TASK OBJECTIVE
Your job is to set down the stretch of entries that opens with the line containing "f).FB = f := rfl" and closes with the line containing "(s.setFB f).events = s.events := rfl". Keep both end lines, copy each exactly, and add nothing.

Dataset entries
........

-- ==== Sys2Proof/Machine/Step.lean ====
section
/-! DEFINITION. The step of the machine, and the placing of an instruction word for it. -/

namespace Sys2Proof.Machine

/-- One atomic transition (20_memory.md R58): the next scheduled agent step, or a step of the free-running engine. -/
def step (s : State) : Host.Outcome State Fault Refusal := turn s

/-- The state in which the very next step fetches and runs the opcode-table word `w` (log 12). -/
def State.withFetchWord (s : State) (nbits w : Nat) : State := s.placeWord nbits w

end Sys2Proof.Machine
end

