@[simp] theorem State.setMem_mem (m : Memory) : (s.setMem m).mem = m := rfl
@[simp] theorem State.setMem_V (m : Memory) : (s.setMem m).V = s.V := rfl
@[simp] theorem State.setMem_I (m : Memory) : (s.setMem m).I = s.I := rfl
@[simp] theorem State.setMem_PC (m : Memory) : (s.setMem m).PC = s.PC := rfl
@[simp] theorem State.setMem_S (m : Memory) : (s.setMem m).S = s.S := rfl
@[simp] theorem State.setMem_SP (m : Memory) : (s.setMem m).SP = s.SP := rfl
@[simp] theorem State.setMem_DT (m : Memory) : (s.setMem m).DT = s.DT := rfl
@[simp] theorem State.setMem_ST (m : Memory) : (s.setMem m).ST = s.ST := rfl
@[simp] theorem State.setMem_K (m : Memory) : (s.setMem m).K = s.K := rfl
@[simp] theorem State.setMem_FB (m : Memory) : (s.setMem m).FB = s.FB := rfl
@[simp] theorem State.setMem_mode (m : Memory) : (s.setMem m).mode = s.mode := rfl
@[simp] theorem State.setMem_events (m : Memory) : (s.setMem m).events = s.events := rfl
@[simp] theorem State.setMem_params (m : Memory) : (s.setMem m).params = s.params := rfl
@[simp] theorem State.setMem_randomFeed (m : Memory) : (s.setMem m).randomFeed = s.randomFeed := rfl
@[simp] theorem State.setMem_draws (m : Memory) : (s.setMem m).draws = s.draws := rfl
@[simp] theorem State.setMem_schedule (m : Memory) : (s.setMem m).schedule = s.schedule := rfl

@[simp] theorem State.setFB_mem (f : Vector Row 32) : (s.setFB f).mem = s.mem := rfl
@[simp] theorem State.setFB_V (f : Vector Row 32) : (s.setFB f).V = s.V := rfl
@[simp] theorem State.setFB_I (f : Vector Row 32) : (s.setFB f).I = s.I := rfl
@[simp] theorem State.setFB_PC (f : Vector Row 32) : (s.setFB f).PC = s.PC := rfl
@[simp] theorem State.setFB_S (f : Vector Row 32) : (s.setFB f).S = s.S := rfl
@[simp] theorem State.setFB_SP (f : Vector Row 32) : (s.setFB f).SP = s.SP := rfl
@[simp] theorem State.setFB_DT (f : Vector Row 32) : (s.setFB f).DT = s.DT := rfl
@[simp] theorem State.setFB_ST (f : Vector Row 32) : (s.setFB f).ST = s.ST := rfl
@[simp] theorem State.setFB_K (f : Vector Row 32) : (s.setFB f).K = s.K := rfl
@[simp] theorem State.setFB_FB (f : Vector Row 32) : (s.setFB f).FB = f := rfl
@[simp] theorem State.setFB_mode (f : Vector Row 32) : (s.setFB f).mode = s.mode := rfl
@[simp] theorem State.setFB_events (f : Vector Row 32) : (s.setFB f).events = s.events := rfl
@[simp] theorem State.setFB_params (f : Vector Row 32) : (s.setFB f).params = s.params := rfl
@[simp] theorem State.setFB_randomFeed (f : Vector Row 32) : (s.setFB f).randomFeed = s.randomFeed := rfl
@[simp] theorem State.setFB_draws (f : Vector Row 32) : (s.setFB f).draws = s.draws := rfl
@[simp] theorem State.setFB_schedule (f : Vector Row 32) : (s.setFB f).schedule = s.schedule := rfl

@[simp] theorem State.enterProgram_mem : (s.enterProgram).mem = s.mem := rfl
@[simp] theorem State.enterProgram_V : (s.enterProgram).V = s.V := rfl
@[simp] theorem State.enterProgram_I : (s.enterProgram).I = s.I := rfl
@[simp] theorem State.enterProgram_PC : (s.enterProgram).PC = Config.programBase := rfl
@[simp] theorem State.enterProgram_S : (s.enterProgram).S = s.S := rfl
@[simp] theorem State.enterProgram_SP : (s.enterProgram).SP = s.SP := rfl
@[simp] theorem State.enterProgram_DT : (s.enterProgram).DT = s.DT := rfl
@[simp] theorem State.enterProgram_ST : (s.enterProgram).ST = s.ST := rfl
@[simp] theorem State.enterProgram_K : (s.enterProgram).K = s.K := rfl
@[simp] theorem State.enterProgram_FB : (s.enterProgram).FB = s.FB := rfl
@[simp] theorem State.enterProgram_mode : (s.enterProgram).mode = .running := rfl
@[simp] theorem State.enterProgram_events : (s.enterProgram).events = s.events := rfl
@[simp] theorem State.enterProgram_params : (s.enterProgram).params = s.params := rfl
@[simp] theorem State.enterProgram_randomFeed : (s.enterProgram).randomFeed = s.randomFeed := rfl
@[simp] theorem State.enterProgram_draws : (s.enterProgram).draws = s.draws := rfl
@[simp] theorem State.enterProgram_schedule : (s.enterProgram).schedule = s.schedule := rfl

@[simp] theorem State.setVF_mem (b : Bool) : (s.setVF b).mem = s.mem := rfl
@[simp] theorem State.setVF_V (b : Bool) : (s.setVF b).V = s.V.set 15 (flagByte b) := rfl
@[simp] theorem State.setVF_I (b : Bool) : (s.setVF b).I = s.I := rfl
@[simp] theorem State.setVF_PC (b : Bool) : (s.setVF b).PC = s.PC := rfl
@[simp] theorem State.setVF_S (b : Bool) : (s.setVF b).S = s.S := rfl
@[simp] theorem State.setVF_SP (b : Bool) : (s.setVF b).SP = s.SP := rfl
@[simp] theorem State.setVF_DT (b : Bool) : (s.setVF b).DT = s.DT := rfl
@[simp] theorem State.setVF_ST (b : Bool) : (s.setVF b).ST = s.ST := rfl
@[simp] theorem State.setVF_K (b : Bool) : (s.setVF b).K = s.K := rfl
@[simp] theorem State.setVF_FB (b : Bool) : (s.setVF b).FB = s.FB := rfl
@[simp] theorem State.setVF_mode (b : Bool) : (s.setVF b).mode = s.mode := rfl
@[simp] theorem State.setVF_events (b : Bool) : (s.setVF b).events = s.events := rfl
@[simp] theorem State.setVF_params (b : Bool) : (s.setVF b).params = s.params := rfl
@[simp] theorem State.setVF_randomFeed (b : Bool) : (s.setVF b).randomFeed = s.randomFeed := rfl
@[simp] theorem State.setVF_draws (b : Bool) : (s.setVF b).draws = s.draws := rfl
@[simp] theorem State.setVF_schedule (b : Bool) : (s.setVF b).schedule = s.schedule := rfl

@[simp] theorem State.writeReg_mem (r : Reg) (b : Byte) : (s.writeReg r b).mem = s.mem := rfl
@[simp] theorem State.writeReg_V (r : Reg) (b : Byte) : (s.writeReg r b).V = s.V.set r.val b r.isLt := rfl
@[simp] theorem State.writeReg_I (r : Reg) (b : Byte) : (s.writeReg r b).I = s.I := rfl
@[simp] theorem State.writeReg_PC (r : Reg) (b : Byte) : (s.writeReg r b).PC = s.PC + 2#16 := rfl
@[simp] theorem State.writeReg_S (r : Reg) (b : Byte) : (s.writeReg r b).S = s.S := rfl
@[simp] theorem State.writeReg_SP (r : Reg) (b : Byte) : (s.writeReg r b).SP = s.SP := rfl
@[simp] theorem State.writeReg_DT (r : Reg) (b : Byte) : (s.writeReg r b).DT = s.DT := rfl
@[simp] theorem State.writeReg_ST (r : Reg) (b : Byte) : (s.writeReg r b).ST = s.ST := rfl
@[simp] theorem State.writeReg_K (r : Reg) (b : Byte) : (s.writeReg r b).K = s.K := rfl
@[simp] theorem State.writeReg_FB (r : Reg) (b : Byte) : (s.writeReg r b).FB = s.FB := rfl
@[simp] theorem State.writeReg_mode (r : Reg) (b : Byte) : (s.writeReg r b).mode = s.mode := rfl
@[simp] theorem State.writeReg_events (r : Reg) (b : Byte) : (s.writeReg r b).events = s.events := rfl
@[simp] theorem State.writeReg_params (r : Reg) (b : Byte) : (s.writeReg r b).params = s.params := rfl
@[simp] theorem State.writeReg_randomFeed (r : Reg) (b : Byte) : (s.writeReg r b).randomFeed = s.randomFeed := rfl
@[simp] theorem State.writeReg_draws (r : Reg) (b : Byte) : (s.writeReg r b).draws = s.draws := rfl
@[simp] theorem State.writeReg_schedule (r : Reg) (b : Byte) : (s.writeReg r b).schedule = s.schedule := rfl

@[simp] theorem State.writeFlagged_mem (r : Reg) (b : Byte) (f : Bool) : (s.writeFlagged r b f).mem = s.mem := rfl
@[simp] theorem State.writeFlagged_V (r : Reg) (b : Byte) (f : Bool) : (s.writeFlagged r b f).V = (s.V.set r.val b r.isLt).set 15 (flagByte f) := rfl
@[simp] theorem State.writeFlagged_I (r : Reg) (b : Byte) (f : Bool) : (s.writeFlagged r b f).I = s.I := rfl
@[simp] theorem State.writeFlagged_PC (r : Reg) (b : Byte) (f : Bool) : (s.writeFlagged r b f).PC = s.PC + 2#16 := rfl
@[simp] theorem State.writeFlagged_S (r : Reg) (b : Byte) (f : Bool) : (s.writeFlagged r b f).S = s.S := rfl
@[simp] theorem State.writeFlagged_SP (r : Reg) (b : Byte) (f : Bool) : (s.writeFlagged r b f).SP = s.SP := rfl
@[simp] theorem State.writeFlagged_DT (r : Reg) (b : Byte) (f : Bool) : (s.writeFlagged r b f).DT = s.DT := rfl
@[simp] theorem State.writeFlagged_ST (r : Reg) (b : Byte) (f : Bool) : (s.writeFlagged r b f).ST = s.ST := rfl
@[simp] theorem State.writeFlagged_K (r : Reg) (b : Byte) (f : Bool) : (s.writeFlagged r b f).K = s.K := rfl
@[simp] theorem State.writeFlagged_FB (r : Reg) (b : Byte) (f : Bool) : (s.writeFlagged r b f).FB = s.FB := rfl
@[simp] theorem State.writeFlagged_mode (r : Reg) (b : Byte) (f : Bool) : (s.writeFlagged r b f).mode = s.mode := rfl
@[simp] theorem State.writeFlagged_events (r : Reg) (b : Byte) (f : Bool) : (s.writeFlagged r b f).events = s.events := rfl
@[simp] theorem State.writeFlagged_params (r : Reg) (b : Byte) (f : Bool) : (s.writeFlagged r b f).params = s.params := rfl
@[simp] theorem State.writeFlagged_randomFeed (r : Reg) (b : Byte) (f : Bool) : (s.writeFlagged r b f).randomFeed = s.randomFeed := rfl
@[simp] theorem State.writeFlagged_draws (r : Reg) (b : Byte) (f : Bool) : (s.writeFlagged r b f).draws = s.draws := rfl
@[simp] theorem State.writeFlagged_schedule (r : Reg) (b : Byte) (f : Bool) : (s.writeFlagged r b f).schedule = s.schedule := rfl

........

SOLUTION
@[simp] theorem State.setFB_FB (f : Vector Row 32) : (s.setFB f).FB = f := rfl
@[simp] theorem State.setFB_mode (f : Vector Row 32) : (s.setFB f).mode = s.mode := rfl
@[simp] theorem State.setFB_events (f : Vector Row 32) : (s.setFB f).events = s.events := rfl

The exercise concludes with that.